WORK ORDER:
Everything from the line containing "one word. -/" through the final line of the material is to be restated word for word, and only that.

MATERIAL FOR THIS TASK:
● ● ●

-- ==== Sys2Proof/Machine/EngCore.lean ====
section
/-! DEFINITION. Engines as units: their state beside the register bank, faults and stops (R191, R192, R232 to
R234), what a launch holds, and the trace and counters they feed (chapters 08, 10). -/

namespace Sys2Proof.Machine

open Reg

/-- Fault causes of Table 8.6. -/
abbrev ecIllegal : Nat := 1
abbrev ecPcRange : Nat := 2
abbrev ecNeveRange : Nat := 3
abbrev ecAlign : Nat := 4
abbrev ecMemory : Nat := 5
abbrev ecPoison : Nat := 6
abbrev ecWatchdog : Nat := 7
abbrev ecSync : Nat := 8
abbrev ecUnit : Nat := 9
abbrev ecAborted : Nat := 10
abbrev ecStopped : Nat := 11

/-- The STATUS of a cause (Table 8.6); MEMORY takes its tag's. -/
def causeStatus (c : Nat) : Nat :=
  if c = 0 then 0
  else if c = ecPoison then stPoisoned
  else if c = ecWatchdog ∨ c = ecAborted ∨ c = ecStopped then stAborted
  else if c = ecUnit then stDevErr
  else stPermission

/-- An engine that has run nothing. -/
def Eng.idle : Eng :=
  { pc := 0, from_ := 0, s := [], p := [], v := [], t := [], neve := [], poison := [], imem := [], prog := 0,
    rnd := 0, tags := [], wait := none, nst := [] }

def engOf (s : State) (e : Nat) : Eng := NMap.getD s.eng.engs e Eng.idle

def State.setEng (s : State) (e : Nat) (x : Eng) : State := { s with eng := { s.eng with engs := NMap.insert s.eng.engs e x } }

/-- ENG_STATUS.STATE codes (Table 8.9). -/
def engSt (s : State) (e : Nat) : Nat := if e < 256 then s.get (ENG_STATUS_STATE e) else 0
def State.putSt (s : State) (e n : Nat) : State := s.put (ENG_STATUS_STATE e) n

def running (s : State) (e : Nat) : Bool := engSt s e == 2
def engBusy (s : State) (e : Nat) : Bool := engSt s e == 2 || engSt s e == 3

/-- Tags outstanding. -/
def tagsOut (x : Eng) : Nat := (x.tags.filter fun (t : Nat × ATag) => match t.2 with | .out _ => true | _ => false).length

def tagOut (x : Eng) (t : Nat) : Bool := match NMap.find x.tags t with
  | some (.out _) => true
  | _ => false

/-- ENG_STATUS.TAGS_OUT and PC follow the engine. -/
def State.showEng (s : State) (e : Nat) : State :=
  let x := engOf s e
  (s.put (ENG_STATUS_TAGS_OUT e) (tagsOut x)).put (ENG_STATUS_PC e) x.pc

/-- The tenant of an engine's current or last LAUNCH. -/
def engTenant (s : State) (e : Nat) : Nat := s.get (ENG_STATUS_TENANT e)

/-- A trace record of an engine (R370). -/
def State.engTrace (s : State) (e ty a0 a1 : Nat) : State :=
  s.trace { time := s.now, type := ty, unitType := utEngine, unitIndex := e, tenant := some (engTenant s e), arg0 := a0, arg1 := a1 }

/-- An operation counted for an engine, its tenant and the node. -/
def State.engCount (s : State) (e i d : Nat) : State := s.opCount (some e) (some (engTenant s e)) i d

/-- Cycles pass: how many, the model does not say (log entry 2); the counters follow (R377 index 21). -/
def State.cycles (s : State) (e : Nat) : State :=
  let (k, s) := s.take
  let n := (Config.freeValue k).toNat % 2 ^ 32
  (s.bump (ENG_CYCLES_CYCLES e) n).engCount e 21 n

/-! Neve-store bytes. -/

def bytesPoisoned (x : Eng) (a n : Nat) : Bool := (chunksOf a n).any fun c => x.poison.contains c

/-- Bytes written to an engine's store: a chunk written whole takes the writer's poison, a chunk written in part
keeps its own (R175). -/
def Eng.wr (x : Eng) (a : Nat) (l : List Byte) (poison : Bool) : Eng :=
  let m := l.map some
  { x with neve := wrMasked x.neve a m, poison := poisonAfter x.poison a m poison }

/-- A neighbour store performed at its owner. -/
def State.nbrWrite (s : State) (n : NStore) : State := s.setEng n.owner ((engOf s n.owner).wr n.addr n.data false)

/-- Every neighbour store of an engine completes (R187). -/
def State.flushNbr (s : State) (e : Nat) : State :=
  let l := (engOf s e).nst
  let s := s.setEng e { engOf s e with nst := [] }
  l.foldl State.nbrWrite s

/-! Faults (R191, R192). -/

/-- What a fault records. -/
structure EFault where
  cause : Nat
  status : Nat
  detail : Nat
  pc : Nat
  tag : Nat
  addr : Nat
  deriving DecidableEq, Repr

def faultOf (cause pc : Nat) (addr : Nat) : EFault := ⟨cause, causeStatus cause, 0, pc, 0, addr⟩

/-- A waiting engine's barrier arrival or semaphore place given up (R233). -/
def State.abandon (s : State) (e : Nat) : State :=
  let x := engOf s e
  let c := e / 16
  let s := match x.wait with
    | some (.bar b) =>
      let f := if b < 4 then CIRQ_BAR0_ARRIVED c else CIRQ_BAR1_ARRIVED c
      s.put f (setBits (s.get f) (16 * (b % 4) + e % 16) (16 * (b % 4) + e % 16) 0)
    | some (.sem m _) =>
      let k := 32 * c + m
      { s with eng := { s.eng with semQ := NMap.insert s.eng.semQ k ((NMap.getD s.eng.semQ k []).filter fun w => w.1 ≠ e) } }
    | _ => s
  s.setEng e { engOf s e with wait := none }

/-- Step 1 of Table 8.7 for one engine: it stops issue and drains; an engine that drains already notes MORE. -/
def State.engStop (s : State) (e : Nat) (f : EFault) : State :=
  let st := engSt s e
  if st = 1 ∨ st = 2 ∨ st = 3 then
    let s := s.abandon e
    let s := ((((s.put (ENG_FAULT_CAUSE e) f.cause).put (ENG_FAULT_STATUS e) f.status).put (ENG_FAULT_DETAIL e) f.detail).put
      (ENG_FAULT_PC e) f.pc).put (ENG_FAULT_TAG e) f.tag
    ((s.put (ENG_FAULT_ADDR_ADDR e) f.addr).putSt e 4).showEng e
  else if st = 4 then s.put (ENG_FAULT_MORE e) 1
  else s

/-- Engines stopped with cause ABORTED (R234). -/
def State.abortEngines (s : State) (es : List Nat) : State :=
  es.foldl (fun s e => s.engStop e (faultOf ecAborted (engOf s e).pc 0)) s

/-- A fault: step 1, and step 2 for a cause other than ABORTED. -/
def State.engFault (s : State) (e : Nat) (f : EFault) : State :=
  let others := ((launchOf s e).map fun l => l.engines.filter (· ≠ e)).getD []
  let first := engBusy s e || engSt s e == 1
  let s := s.engStop e f
  if first ∧ f.cause ≠ ecAborted then s.abortEngines others else s

/-- ENG_FAULT as one word. -/
def faultWord (s : State) (e : Nat) : Nat :=
  s.get (ENG_FAULT_MORE e) * 2 ^ 63 + s.get (ENG_FAULT_STATUS e) * 2 ^ 48 + s.get (ENG_FAULT_DETAIL e) * 2 ^ 40 +
  s.get (ENG_FAULT_CAUSE e) * 2 ^ 32 + s.get (ENG_FAULT_PC e) * 2 ^ 16 + s.get (ENG_FAULT_TAG e)

/-- How an engine ended noted in its LAUNCH (R190). -/
def State.noteEnd (s : State) (e : Nat) : State :=
  let x : EngEnd := ⟨s.get (ENG_FAULT_CAUSE e), s.get (ENG_FAULT_STATUS e), s.get (ENG_FAULT_DETAIL e)⟩
  let note := fun (l : Launch) => if l.loaded ∧ l.engines.contains e then { l with ends := NMap.insert l.ends e x } else l
  { s with eng := { s.eng with launches := s.eng.launches.map note } }

/-- The end of an engine's part in a LAUNCH: its trace record (ENG_END). -/
def State.engEnd (s : State) (e st : Nat) : State :=
  ((((s.flushNbr e).engTrace e 7 (s.get (ENG_EXIT_EXIT e)) (s.get (ENG_FAULT_CAUSE e) + 256 * s.get (ENG_CYCLES_CYCLES e))).noteEnd e).putSt
    e st).showOffline e

/-- The error record of step 4 (R192), and the recovery that it closes. -/
def State.engRecord (s : State) (e cls : Nat) : State :=
  let c := s.get (ENG_FAULT_CAUSE e)
  let a := s.get (ENG_FAULT_ADDR_ADDR e)
  let s := s.post
    { cls := cls, unitType := utEngine, unitIndex := e, cause := c, status := s.get (ENG_FAULT_STATUS e),
      tenant := if engSt s e = 0 then none else some (engTenant s e), agent := 0,
      addr := if c = ecMemory ∨ c = ecNeveRange ∨ c = ecAlign ∨ c = ecPoison then some a else none,
      info := faultWord s e }
  s.closeRec utEngine e

end Sys2Proof.Machine
end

● ● ●

RESULT FOR THIS TASK:
/-- ENG_FAULT as one word. -/
def faultWord (s : State) (e : Nat) : Nat :=
  s.get (ENG_FAULT_MORE e) * 2 ^ 63 + s.get (ENG_FAULT_STATUS e) * 2 ^ 48 + s.get (ENG_FAULT_DETAIL e) * 2 ^ 40 +
  s.get (ENG_FAULT_CAUSE e) * 2 ^ 32 + s.get (ENG_FAULT_PC e) * 2 ^ 16 + s.get (ENG_FAULT_TAG e)

/-- How an engine ended noted in its LAUNCH (R190). -/
def State.noteEnd (s : State) (e : Nat) : State :=
  let x : EngEnd := ⟨s.get (ENG_FAULT_CAUSE e), s.get (ENG_FAULT_STATUS e), s.get (ENG_FAULT_DETAIL e)⟩
  let note := fun (l : Launch) => if l.loaded ∧ l.engines.contains e then { l with ends := NMap.insert l.ends e x } else l
  { s with eng := { s.eng with launches := s.eng.launches.map note } }

/-- The end of an engine's part in a LAUNCH: its trace record (ENG_END). -/
def State.engEnd (s : State) (e st : Nat) : State :=
  ((((s.flushNbr e).engTrace e 7 (s.get (ENG_EXIT_EXIT e)) (s.get (ENG_FAULT_CAUSE e) + 256 * s.get (ENG_CYCLES_CYCLES e))).noteEnd e).putSt
    e st).showOffline e

/-- The error record of step 4 (R192), and the recovery that it closes. -/
def State.engRecord (s : State) (e cls : Nat) : State :=
  let c := s.get (ENG_FAULT_CAUSE e)
  let a := s.get (ENG_FAULT_ADDR_ADDR e)
  let s := s.post
    { cls := cls, unitType := utEngine, unitIndex := e, cause := c, status := s.get (ENG_FAULT_STATUS e),
      tenant := if engSt s e = 0 then none else some (engTenant s e), agent := 0,
      addr := if c = ecMemory ∨ c = ecNeveRange ∨ c = ecAlign ∨ c = ecPoison then some a else none,
      info := faultWord s e }
  s.closeRec utEngine e

end Sys2Proof.Machine
end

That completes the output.